Yes. Vaping reduces cardiovascular efficiency through multiple mechanisms: nicotine elevates resting heart rate and blood pressure, aerosol particles inflame airways, and VO2 max is impaired. Here is what runners, cyclists and gym-goers need to know.
Yes, vaping affects cardio performance. Nicotine is a cardiovascular stimulant that elevates resting heart rate and blood pressure, constricts blood vessels and reduces the headroom available to the cardiovascular system during exercise. Aerosol particles and flavouring compounds cause airway inflammation that impairs breathing efficiency and oxygen uptake.

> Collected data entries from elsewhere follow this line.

/-- The record at the head has begun to be programmed (R158). -/
def markBegun : List PendingRecord → List PendingRecord
  | [] => []
  | r :: rest => { r with begun := true } :: rest

/-- An operation passes to the flash. -/
def State.startOp (s : State) (o : FlashOp) : State :=
  let x := s.located o
  { s with media := { s.media with
      op := some x
      records := if x.kind = .program ∧ x.appends then markBegun s.media.records else s.media.records } }

/-- An append asked for a record that has been withdrawn since is withdrawn too, where no other record waits. -/
def Media.pruneAppend (m : Media) : Media :=
  if m.records = [] then { m with class2 := m.class2.filter (fun o => !o.appends), appending := false } else m

/-- The flash arbiter takes the next waiting operation (R152). -/
def State.takeOp (s : State) : State :=
  if s.media.op.isSome then s
  else match s.nextRefill with
    | some (v, r) =>
      { s with sound := { s.sound with lastServed := some v } }.startOp ⟨.read, r.block, r.flashPage, .refill v⟩
    | none =>
      match s.media.class2, s.media.class3, s.media.class4 with
      | o :: rest, _, _ => (s.setWork { s.media with class2 := rest }).startOp o
      | [], o :: rest, _ => (s.setWork { s.media with class3 := rest }).startOp o
      | [], [], o :: rest => (s.setWork { s.media with class4 := rest }).startOp o
      | [], [], [] => s

/-- FLASH ARBITER CHOOSE: what waits is settled first (R152). -/
def State.chooseOp (s : State) : State :=
  if s.media.op.isSome then s else (s.setWork s.media.pruneAppend).takeOp

/-! ### Store events and catalogue records (R160, R162) -/

/-- STORE EVENT to both UP links (R162). -/
def State.storeEvent (s : State) (k : StoreEventKind) (previous : StoreState) (asset : Option Nat) (version : Nat) :
    State :=
  s.notifyBoth (.storeEvent k (s.media.store.getD .offline) previous asset version)

/-- The compaction begins with the next ring block (R160). -/
def State.startCompaction (s : State) (source : Option Nat) (target : Nat) : State :=
  if s.media.compaction.isSome then s
  else (s.setWork { s.media with compaction := some ⟨source, target, 1, none⟩ }).askCompaction
    ⟨.erase, target, 0, .ringErase⟩

/-- The ring block after one. -/
def nextRing (b : Nat) : Nat := (b + 1) % 8

/-- Appending goes on: the next record is asked as a program, or the compaction it waits on (R160). -/
def State.pumpRecords (s : State) : State :=
  match s.media.records, s.media.ring with
  | r :: _, some b =>
    if s.media.appending ∨ s.media.format.isSome then s
    else if s.media.compaction.isSome then s.setWork s.media.classify
    else if s.media.mustCompact then s.startCompaction (some b) (nextRing b)
    else (s.setWork { s.media with appending := true }).ask2 ⟨.program, b, s.media.pagesUsed, .record r.record⟩
  | _, _ => s

/-- A record is asked to be appended (R160). -/
def State.append (s : State) (r : CatRecord) (a : Asker) : State :=
  (s.setWork { s.media with records := s.media.records ++ [⟨r, a, false⟩] }).pumpRecords

/-- A BAD or SPARE TAKEN record; a store without a ring block, or one being formatted, keeps its lists for the snapshot. -/
def State.bookkeep (s : State) (r : CatRecord) : State :=
  if s.media.ring.isNone ∨ s.media.format.isSome then s else s.append r .bookkeeping

/-- The session's erase of a block is withdrawn where it waits: R155 erases the reserved FREE-DIRTY blocks alone. -/
def State.dropSessionErase (s : State) (b : Nat) : State :=
  s.setWork { s.media with class2 := s.media.class2.filter (fun o => decide (o.work ≠ .sessionErase b)) }

/-- A block becomes BAD, an erase that waits for it in the background or for the session is withdrawn, and its BAD record
is appended (R151, R155, R157). -/
def State.badBlock (s : State) (b : Nat) : State :=
  ((s.setBlockState b .bad).tidyErases.dropSessionErase b).bookkeep (.bad b)

/-- The replacement of R157: a SPARE block, else a FREE-CLEAN block; the flag says that it came from the pool. -/
def State.replacement (s : State) : Option (Nat × Bool) :=
  match s.lowestBlock (s.freeIn .spare) with
  | some b => some (b, true)
  | none => (s.lowestBlock (s.freeIn .freeClean)).map (fun b => (b, false))

/-- A replacement is taken into a state, with its SPARE TAKEN record where it came from the pool (R157). -/
def State.takeReplacement (s : State) (r : Nat × Bool) (st : BlockState) : State :=
  let s1 := s.setBlockState r.1 st
  if r.2 then s1.bookkeep (.spareTaken r.1) else s1

/-! ### The end of a session (R157, R159) -/

/-- The ticket a work item answers. -/
def Work.awaits : Work → List Ticket
  | .sessionPage _ w => w.ticket.toList
  | _ => []

/-- The responses still awaited from the session, in the order they are handed over when it ends: the operation in
progress, class 2, the pages that wait in repairs, WRITE CLOSE; the response of the WRITE CANCEL that ends it follows them.
DESIGN CHOICE, notes/assumptions/68. -/
def State.sessionTickets (s : State) : List Ticket :=
  match s.media.session with
  | none => []
  | some x =>
    (s.media.present2.map (fun o => o.work.awaits)).flatten ++
      (x.repairs.map (fun r => (r.todo.map (fun w => w.ticket.toList)).flatten)).flatten ++
      (x.closing.map (·.ticket)).toList

/-- The session ends without a commit (R157, R159): its waiting operations are withdrawn, the responses it owes are `j`,
and its blocks become FREE-DIRTY; a block already BAD stays BAD. A compaction that waited for the withdrawn COMMIT alone
goes back to class 4 (R152). -/
def State.endSession (s : State) (j : Judgement) : State :=
  match s.media.session with
  | none => s
  | some x =>
    let s1 := s.sessionTickets.foldl (fun t k => t.refuse k j) s
    let m := s1.media.withdraw FlashOp.ofSession
    let s2 := s1.setWork (Media.classify { m with
      session := none, records := m.records.filter (fun r => decide (r.asker ≠ .commit)) })
    s2.setBlockStates (x.reserved.filter (fun b => decide ((s.block b).state = .session))) .freeDirty

/-- Dirty erases and refresh copies stop (R159). -/
def State.stopBackground (s : State) : State :=
  (s.setWork { s.media with class4 := s.media.class4.filter (fun o => !o.erasesDirty) }).abandonRefresh .freeDirty

/-- A compaction that no append and no format waits on is background work and stops where the store leaves READY (R152,
R162): its waiting step is withdrawn and its operation in progress is for no one. It begins anew when a record waits. -/
def State.stopCompaction (s : State) : State :=
  if s.media.format.isSome ∨ s.media.records ≠ [] then s
  else
    let m := s.media.withdraw FlashOp.compacts
    s.setWork { m with compaction := none }

/-- All background work stops (R162). -/
def State.stopAllBackground (s : State) : State := s.stopBackground.stopCompaction

/-- The open session ends failed, the store state as it stands (R157, R162). R157 names the response that awaits the
failed program alone; every other response still awaited is MEDIA ERROR too. DESIGN CHOICE, notes/assumptions/71. -/
def State.failSession (s : State) (previous : StoreState) : State :=
  match s.media.session with
  | none => s
  | some x => (s.endSession .mediaError).storeEvent .failed previous (some x.asset) 0

/-- Whether the program of a session's COMMIT record has begun (R158). -/
def State.commitBegun (s : State) : Bool := s.media.records.any (fun r => decide (r.asker = .commit) && r.begun)

/-- READY becomes READ-ONLY (R162): a session ends failed, and FAILED alone tells of both. A commit whose program has
begun completes (R158). -/
def State.enterReadOnly (s : State) : State :=
  if s.media.store = some .ready then
    let s1 := s.setWork { s.media with store := some .readOnly }
    let s2 := if s1.media.session.isSome ∧ !s1.commitBegun then s1.failSession .ready
      else s1.storeEvent .stateChanged .ready none 0
    s2.stopAllBackground
  else s

/-! ### Replacement in a session (R157) -/

def State.setSession (s : State) (x : Session) : State := s.setWork { s.media with session := some x }

/-- The repairs with pages added to the one at a place. -/
def addRepair (place : Nat) (todo : List PageWork) : List Repair → List Repair
  | [] => [⟨place, todo⟩]
  | r :: rest => if r.place = place then ⟨place, r.todo ++ todo⟩ :: rest else r :: addRepair place todo rest

/-- The next step of the repair at a place (R157): the copy of a page that its new block does not hold yet, or, when none
is left, the programs that wait for the copy. The pages are copied in the order in which they first passed their verify:
DESIGN CHOICE, notes/assumptions/79. -/
def State.stepRepair (s : State) (place : Nat) : State :=
  match s.media.session with
  | none => s
  | some x =>
    match x.repairs.find? (fun r => decide (r.place = place)) with
    | none => s
    | some r =>
      if s.media.present2.any (FlashOp.copiesAt place) then s
      else
        match x.pages.find? (fun q => decide (q.place = place) && decide (q.block ≠ x.reserved.getD place 0)) with
        | some q => s.ask2 ⟨.read, q.block, q.page, .copyRead place q.page⟩
        | none =>
          let s1 := s.setSession { x with repairs := x.repairs.filter (fun k => decide (k.place ≠ place)) }
          r.todo.foldl (fun t w => t.ask2 ⟨.program, 0, w.page, .sessionPage place w⟩) s1

/-- The block `b` of the reserved list at a place has failed: it becomes BAD and a replacement takes its place, or the
session fails (R157). `todo` are the pages to program again. -/
def State.replaceReserved (s : State) (x : Session) (place b : Nat) (todo : List PageWork) : State :=
  let s1 := (s.setSession { x with
    repairs := addRepair place todo x.repairs, unerased := x.unerased.filter (fun n => decide (n ≠ b)) }).badBlock b
  match s1.replacement, s1.media.session with
  | some r, some y =>
    ((s1.setSession { y with reserved := y.reserved.set place r.1 }).takeReplacement r .session).stepRepair place
  | _, _ => s1.enterReadOnly

/-- The reserved block at a place has failed (R157). Once the COMMIT record has been handed over the session has no
program left to repair (R158), and its list stands. -/
def State.sessionBlockFailed (s : State) (place : Nat) (todo : List PageWork) : State :=
  match s.media.session with
  | none => s
  | some x =>
    match x.reserved[place]? with
    | none => s
    | some b => if x.closing.any (·.committing) then s.badBlock b else s.replaceReserved x place b todo

/-! ### Closing (R158) -/

/-- Whether a program of the session is still to end. -/
def State.programsLeft (s : State) (x : Session) : Bool :=
  decide (x.repairs ≠ []) || s.media.present2.any FlashOp.sessionProgram

/-- Whether an operation erases one of these blocks for the session. -/
def FlashOp.erasesFor (bs : List Nat) (o : FlashOp) : Bool :=
  match o.work with
  | .sessionErase b => decide (b ∈ bs)
  | _ => false

/-- The version that a closing session commits (R158 step 3). -/
def Session.image (x : Session) (number : Nat) (reserved : List Nat) : VersionImage :=
  { number := number, kind := x.kind, format := x.format, length := x.written, extents := runs reserved }

/-- CLOSING goes on once the session's programs have ended: unused blocks leave the list, and the COMMIT record is handed
over (R158). -/
def State.pumpClose (s : State) : State :=
  match s.media.session with
  | none => s
  | some x =>
    match x.closing with
    | none => s
    | some c =>
      if c.committing ∨ s.programsLeft x then s
      else
        let used := x.reserved.take (ceilDiv x.written 131072)
        let unused := x.reserved.drop (ceilDiv x.written 131072)
        let m := s.media.withdraw (FlashOp.erasesFor unused)
        let s1 := s.setWork { m with session := some { x with
          reserved := used, unerased := x.unerased.filter (fun b => decide (b ∈ used)), closing := some ⟨c.ticket, true⟩ } }
        let s2 := unused.foldl (fun t b => t.setBlockState b (if b ∈ x.unerased then .freeDirty else .freeClean)) s1
        s2.append (.commit x.asset (x.image (nextNumber (s.entry x.asset).lastVersion) used)) .commit

/-- The commit (R158 step 4). A read or probe that fails at its restart is answered before the WRITE CLOSE: DESIGN CHOICE,
notes/assumptions/70. -/
def State.committed (s : State) (n : Nat) (v : VersionImage) : State :=
  match s.media.session with
  | none => s
  | some x =>
    let s1 := (s.setWork { s.media with session := none }).applyChange n (.commit n v) true
    let s2 := (s1.setBlockStates (versionBlocks v) .live).storeEvent .committed (s.media.store.getD .offline) (some n)
      v.number
    match x.closing with
    | some c => s2.complete c.ticket (e16 v.number)
    | none => s2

A 2024 study of regular e-cigarette users found lower peak oxygen consumption, lower chronotropic response and impaired skeletal muscle oxygen utilisation during exercise compared with non-users. VO2 max, the key measure of aerobic fitness, is measurably reduced in regular vapers. Compared to smoking, vaping is substantially less harmful to cardiovascular health, but compared to not using either, it creates real performance headwinds.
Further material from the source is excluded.